The room got even quieter as Wallace continued his testimony. His confessional.

“So I got down on my knees, I had nowhere else to go,” he said. “And I prayed a simple prayer. I said, ‘Lord, what I really care about right now, what really matters to me are those boys. And maybe they don’t need to grow up in a great big house with a swimming pool and a lot of bathrooms. Maybe they need to grow up in a little house with one bathroom or no bathrooms at all. Maybe they need to see what a man does when he gets knocked down the way my father showed me.
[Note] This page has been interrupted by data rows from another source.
/-- Part 0 of the address map. -/
def regRows0 : List RegRow :=
  [ ⟨.TB_CTRL, 0x20000, 0x1000000, 1, 0x1000000, 1, 0x1000000, 1⟩
  , ⟨.TB_STATUS, 0x20004, 0x1000000, 1, 0x1000000, 1, 0x1000000, 1⟩
  , ⟨.TB_EVT, 0x20008, 0x1000000, 1, 0x1000000, 1, 0x1000000, 1⟩
  , ⟨.TB_CMD, 0x2000c, 0x1000000, 1, 0x1000000, 1, 0x1000000, 1⟩
  , ⟨.TB_TICK_LO, 0x20010, 0x1000000, 1, 0x1000000, 1, 0x1000000, 1⟩
  , ⟨.TB_TICK_HI, 0x20014, 0x1000000, 1, 0x1000000, 1, 0x1000000, 1⟩
  , ⟨.TB_LOAD_LO, 0x20018, 0x1000000, 1, 0x1000000, 1, 0x1000000, 1⟩
  , ⟨.TB_LOAD_HI, 0x2001c, 0x1000000, 1, 0x1000000, 1, 0x1000000, 1⟩
  , ⟨.TB_REFLOSS_ACT, 0x20020, 0x1000000, 1, 0x1000000, 1, 0x1000000, 1⟩
  , ⟨.TB_RELOCK_AUTO, 0x20024, 0x1000000, 1, 0x1000000, 1, 0x1000000, 1⟩
  , ⟨.TB_FTRIM, 0x20028, 0x1000000, 1, 0x1000000, 1, 0x1000000, 1⟩
  , ⟨.TB_ANCHOR_RES, 0x2002c, 0x1000000, 1, 0x1000000, 1, 0x1000000, 1⟩
  , ⟨.TB_ANCHOR_TGT, 0x20030, 0x1000000, 1, 0x1000000, 1, 0x1000000, 1⟩
  , ⟨.TB_DISC, 0x20034, 0x1000000, 1, 0x1000000, 1, 0x1000000, 1⟩
  , ⟨.TB_COAST_LO, 0x20038, 0x1000000, 1, 0x1000000, 1, 0x1000000, 1⟩
  , ⟨.TB_COAST_HI, 0x2003c, 0x1000000, 1, 0x1000000, 1, 0x1000000, 1⟩
  , ⟨.TB_TOD_SEC_LO, 0x20040, 0x1000000, 1, 0x1000000, 1, 0x1000000, 1⟩
  , ⟨.TB_TOD_SEC_HI, 0x20044, 0x1000000, 1, 0x1000000, 1, 0x1000000, 1⟩
  , ⟨.TB_TOD_NS, 0x20048, 0x1000000, 1, 0x1000000, 1, 0x1000000, 1⟩
  , ⟨.TB_TOD_TICK_LO, 0x2004c, 0x1000000, 1, 0x1000000, 1, 0x1000000, 1⟩
  , ⟨.TB_TOD_TICK_HI, 0x20050, 0x1000000, 1, 0x1000000, 1, 0x1000000, 1⟩
  , ⟨.TB_ANCHOR_AT_LO, 0x20058, 0x1000000, 1, 0x1000000, 1, 0x1000000, 1⟩
  , ⟨.TB_ANCHOR_AT_HI, 0x2005c, 0x1000000, 1, 0x1000000, 1, 0x1000000, 1⟩
  , ⟨.TB_EPIN_CFG, 0x20060, 0x1000000, 1, 0x1000000, 1, 0x1000000, 1⟩
  , ⟨.TB_EPIN_STAMP_LO, 0x20064, 0x1000000, 1, 0x1000000, 1, 0x1000000, 1⟩
  , ⟨.TB_EPIN_STAMP_HI, 0x20068, 0x1000000, 1, 0x1000000, 1, 0x1000000, 1⟩
  , ⟨.TB_EPOCH_CFG, 0x20100, 16, 2, 0x1000000, 1, 0x1000000, 1⟩
  , ⟨.TB_EPOCH_PER_LO, 0x20104, 16, 2, 0x1000000, 1, 0x1000000, 1⟩
  , ⟨.TB_EPOCH_PER_HI, 0x20108, 16, 2, 0x1000000, 1, 0x1000000, 1⟩
  , ⟨.TB_EPOCH_OFS, 0x2010c, 16, 2, 0x1000000, 1, 0x1000000, 1⟩
  , ⟨.TB_SYSREF_CFG, 0x20200, 16, 8, 0x1000000, 1, 0x1000000, 1⟩
  , ⟨.TB_SYSREF_PER, 0x20204, 16, 8, 0x1000000, 1, 0x1000000, 1⟩
  , ⟨.TB_SYSREF_OFS, 0x20208, 16, 8, 0x1000000, 1, 0x1000000, 1⟩
  , ⟨.REF_CFG, 0x20400, 0x1000000, 1, 0x1000000, 1, 0x1000000, 1⟩
  , ⟨.REF_STATUS, 0x20404, 0x1000000, 1, 0x1000000, 1, 0x1000000, 1⟩
  , ⟨.REF_OUT_CFG, 0x20408, 0x1000000, 1, 0x1000000, 1, 0x1000000, 1⟩
  , ⟨.PLL_CFG, 0x20800, 0x1000000, 1, 0x1000000, 1, 0x1000000, 1⟩
  , ⟨.PLL_CTRL, 0x20804, 0x1000000, 1, 0x1000000, 1, 0x1000000, 1⟩
  , ⟨.PLL_STATUS, 0x20808, 0x1000000, 1, 0x1000000, 1, 0x1000000, 1⟩
  , ⟨.MS_CFG, 0xa0000, 0x1000000, 1, 0x1000000, 1, 0x1000000, 1⟩
  , ⟨.MS_EVT, 0xa0008, 0x1000000, 1, 0x1000000, 1, 0x1000000, 1⟩
  , ⟨.MS_THERM_POL, 0xa000c, 0x1000000, 1, 0x1000000, 1, 0x1000000, 1⟩
  , ⟨.MS_CARD_IDX, 0xa0010, 0x1000000, 1, 0x1000000, 1, 0x1000000, 1⟩
  , ⟨.MS_CARD_CMD, 0xa0014, 0x1000000, 1, 0x1000000, 1, 0x1000000, 1⟩
  , ⟨.MS_CMD, 0xa0018, 0x1000000, 1, 0x1000000, 1, 0x1000000, 1⟩
  , ⟨.MS_LOAN_IDX, 0xa0020, 0x1000000, 1, 0x1000000, 1, 0x1000000, 1⟩
  , ⟨.MS_LOAN_CNT, 0xa0024, 0x1000000, 1, 0x1000000, 1, 0x1000000, 1⟩
  , ⟨.MS_LEAF_IDX, 0xa0028, 0x1000000, 1, 0x1000000, 1, 0x1000000, 1⟩
  , ⟨.MS_LEAF_LOAN, 0xa002c, 0x1000000, 1, 0x1000000, 1, 0x1000000, 1⟩
  , ⟨.MS_WDROP_CNT, 0xa0030, 0x1000000, 1, 0x1000000, 1, 0x1000000, 1⟩ ]

/-- Part 1 of the address map. -/
def regRows1 : List RegRow :=
  [ ⟨.MS_WDROP_ADDR_LO, 0xa0034, 0x1000000, 1, 0x1000000, 1, 0x1000000, 1⟩
  , ⟨.MS_WDROP_ADDR_HI, 0xa0038, 0x1000000, 1, 0x1000000, 1, 0x1000000, 1⟩
  , ⟨.MS_WDROP_SRC, 0xa003c, 0x1000000, 1, 0x1000000, 1, 0x1000000, 1⟩
  , ⟨.MS_STK_STATUS, 0xa0040, 4, 4, 0x1000000, 1, 0x1000000, 1⟩
  , ⟨.MS_ECC_CNT, 0xa0050, 4, 4, 0x1000000, 1, 0x1000000, 1⟩
  , ⟨.MS_CARD_DATA, 0xa0080, 4, 16, 0x1000000, 1, 0x1000000, 1⟩
  , ⟨.MS_STRM_CFG, 0xa4000, 16, 1024, 0x1000000, 1, 0x1000000, 1⟩
  , ⟨.MS_STRM_FILL, 0xa4004, 16, 1024, 0x1000000, 1, 0x1000000, 1⟩
  , ⟨.MS_STRM_PLAY, 0xa4008, 16, 1024, 0x1000000, 1, 0x1000000, 1⟩
  , ⟨.MS_STRM_CNT, 0xa400c, 16, 1024, 0x1000000, 1, 0x1000000, 1⟩
  , ⟨.MS_STRM_COMMIT, 0xa8000, 4, 1024, 0x1000000, 1, 0x1000000, 1⟩
  , ⟨.MS_STRM_CARD, 0xac000, 4, 1024, 0x1000000, 1, 0x1000000, 1⟩
  , ⟨.TL_MARCH_CTRL, 0x100400, 0x100000, 8, 0x1000000, 1, 0x1000000, 1⟩
  , ⟨.TL_MARCH_STATUS, 0x100404, 0x100000, 8, 0x1000000, 1, 0x1000000, 1⟩
  , ⟨.TL_MARCH_ADDR, 0x100408, 0x100000, 8, 0x1000000, 1, 0x1000000, 1⟩
  , ⟨.TL_SP_OFFLINE, 0x10040c, 0x100000, 8, 0x1000000, 1, 0x1000000, 1⟩
  , ⟨.TL_SP_ECC, 0x100410, 0x100000, 8, 0x1000000, 1, 0x1000000, 1⟩
  , ⟨.TL_SP_EVT, 0x100414, 0x100000, 8, 0x1000000, 1, 0x1000000, 1⟩
  , ⟨.REEL, 0x140000, 0x100000, 8, 256, 128, 4, 64⟩
  , ⟨.TL_PIPE_LAT, 0x100004, 0x100000, 8, 0x1000000, 1, 0x1000000, 1⟩
  , ⟨.TL_LANES, 0x100008, 0x100000, 8, 0x1000000, 1, 0x1000000, 1⟩
  , ⟨.TL_REEL_IDX, 0x100100, 0x100000, 8, 0x1000000, 1, 0x1000000, 1⟩
  , ⟨.TL_REEL_ARG_LO, 0x100104, 0x100000, 8, 0x1000000, 1, 0x1000000, 1⟩
  , ⟨.TL_REEL_ARG_HI, 0x100108, 0x100000, 8, 0x1000000, 1, 0x1000000, 1⟩
  , ⟨.TL_REEL_CMD, 0x10010c, 0x100000, 8, 0x1000000, 1, 0x1000000, 1⟩
  , ⟨.TL_REEL_EVT, 0x100110, 0x100000, 8, 0x1000000, 1, 0x1000000, 1⟩
  , ⟨.TL_REEL_ACTIVE, 0x100120, 0x100000, 8, 0x1000000, 1, 4, 4⟩
  , ⟨.TL_REEL_FAULTED, 0x100130, 0x100000, 8, 0x1000000, 1, 4, 4⟩
  , ⟨.TL_REEL_FLT_LAST, 0x100140, 0x100000, 8, 0x1000000, 1, 0x1000000, 1⟩
  , ⟨.TL_EVR_SEL, 0x100200, 0x100000, 8, 0x1000000, 1, 0x1000000, 1⟩
  , ⟨.TL_EVR_STAMP_LO, 0x100204, 0x100000, 8, 0x1000000, 1, 0x1000000, 1⟩
  , ⟨.TL_EVR_STAMP_HI, 0x100208, 0x100000, 8, 0x1000000, 1, 0x1000000, 1⟩
  , ⟨.TL_EVR_LOCAL_LO, 0x10020c, 0x100000, 8, 0x1000000, 1, 0x1000000, 1⟩
  , ⟨.TL_EVR_LOCAL_HI, 0x100210, 0x100000, 8, 0x1000000, 1, 0x1000000, 1⟩
  , ⟨.TL_EVR_STATUS, 0x100214, 0x100000, 8, 0x1000000, 1, 0x1000000, 1⟩
  , ⟨.TL_CUT_EVT, 0x100218, 0x100000, 8, 0x1000000, 1, 0x1000000, 1⟩
  , ⟨.TL_CUT_CNT, 0x10021c, 0x100000, 8, 0x1000000, 1, 0x1000000, 1⟩
  , ⟨.TL_HEAD_STATUS, 0x100220, 0x100000, 8, 0x1000000, 1, 0x1000000, 1⟩
  , ⟨.TL_HEAD_MISS, 0x100224, 0x100000, 8, 0x1000000, 1, 0x1000000, 1⟩
  , ⟨.TL_LATE_CNT, 0x100228, 0x100000, 8, 0x1000000, 1, 0x1000000, 1⟩
  , ⟨.TL_LATE_WORDS_LO, 0x10022c, 0x100000, 8, 0x1000000, 1, 0x1000000, 1⟩
  , ⟨.TL_LATE_WORDS_HI, 0x100230, 0x100000, 8, 0x1000000, 1, 0x1000000, 1⟩
  , ⟨.TL_LATE_LAST, 0x100234, 0x100000, 8, 0x1000000, 1, 0x1000000, 1⟩
  , ⟨.TL_VSTG_REEL, 0x100300, 0x100000, 8, 0x1000000, 1, 0x1000000, 1⟩
  , ⟨.TL_VSTG_KIND, 0x100304, 0x100000, 8, 0x1000000, 1, 0x1000000, 1⟩
  , ⟨.TL_VSTG_VAL_LO, 0x100308, 0x100000, 8, 0x1000000, 1, 0x1000000, 1⟩
  , ⟨.TL_VSTG_VAL_HI, 0x10030c, 0x100000, 8, 0x1000000, 1, 0x1000000, 1⟩
  , ⟨.TL_VSTG_LAST, 0x100318, 0x100000, 8, 0x1000000, 1, 0x1000000, 1⟩
  , ⟨.TL_VSTG_TICK_LO, 0x10031c, 0x100000, 8, 0x1000000, 1, 0x1000000, 1⟩
  , ⟨.TL_VSTG_TICK_HI, 0x100320, 0x100000, 8, 0x1000000, 1, 0x1000000, 1⟩ ]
And if that’s what’s best for them, then I pray you let me take it. But I pray if I go down in this fight that I’m not doing it on my knees to someone else but standing up with my flag flying.' And I got up and I wrote the words that led to Braveheart.”

The audience gasped. There was no applause-it would have seemed odd, the moment was so real. So profound.

Wallace then turned from the personal to the eternal, and the story of Jesus' crucifixion.

“If we took a freeze frame of Golgotha on the day that Jesus was crucified and asked someone unfamiliar with the story to guess who was the victor in that scene, they’d be unlikely to say the one hanging on the cross in the middle,” he said. “It was from that cross that Jesus cried, ‘My God, why have you forsaken me?' And that cry does not amaze me. What does amaze me is that while one of the thieves crucified next to Jesus mocked him, the other acknowledged the justice of his punishment and asked Jesus for help. And in the agonies of crucifixion, Jesus was able to say, ‘Today you’ll be with me in paradise.' It seems to me that Jesus’ response to that thief was not just the answer to that thief’s prayer at the moment, it was the answer to every prayer that thief never prayed. If God is God at all, God hears our prayers whether we pray them or not. So why pray at all? Well for me, it’s not because God needs to know my prayers. It’s because I do.”

Moments later, Wallace finished his thoughts on the importance of prayer.

“I’m not a theologian. I’m not looking for logic,” he said. “I’m only trying to understand my experience that prayer matters. Does it change the mind of God? I don’t know. All I can tell you is that it changes me.”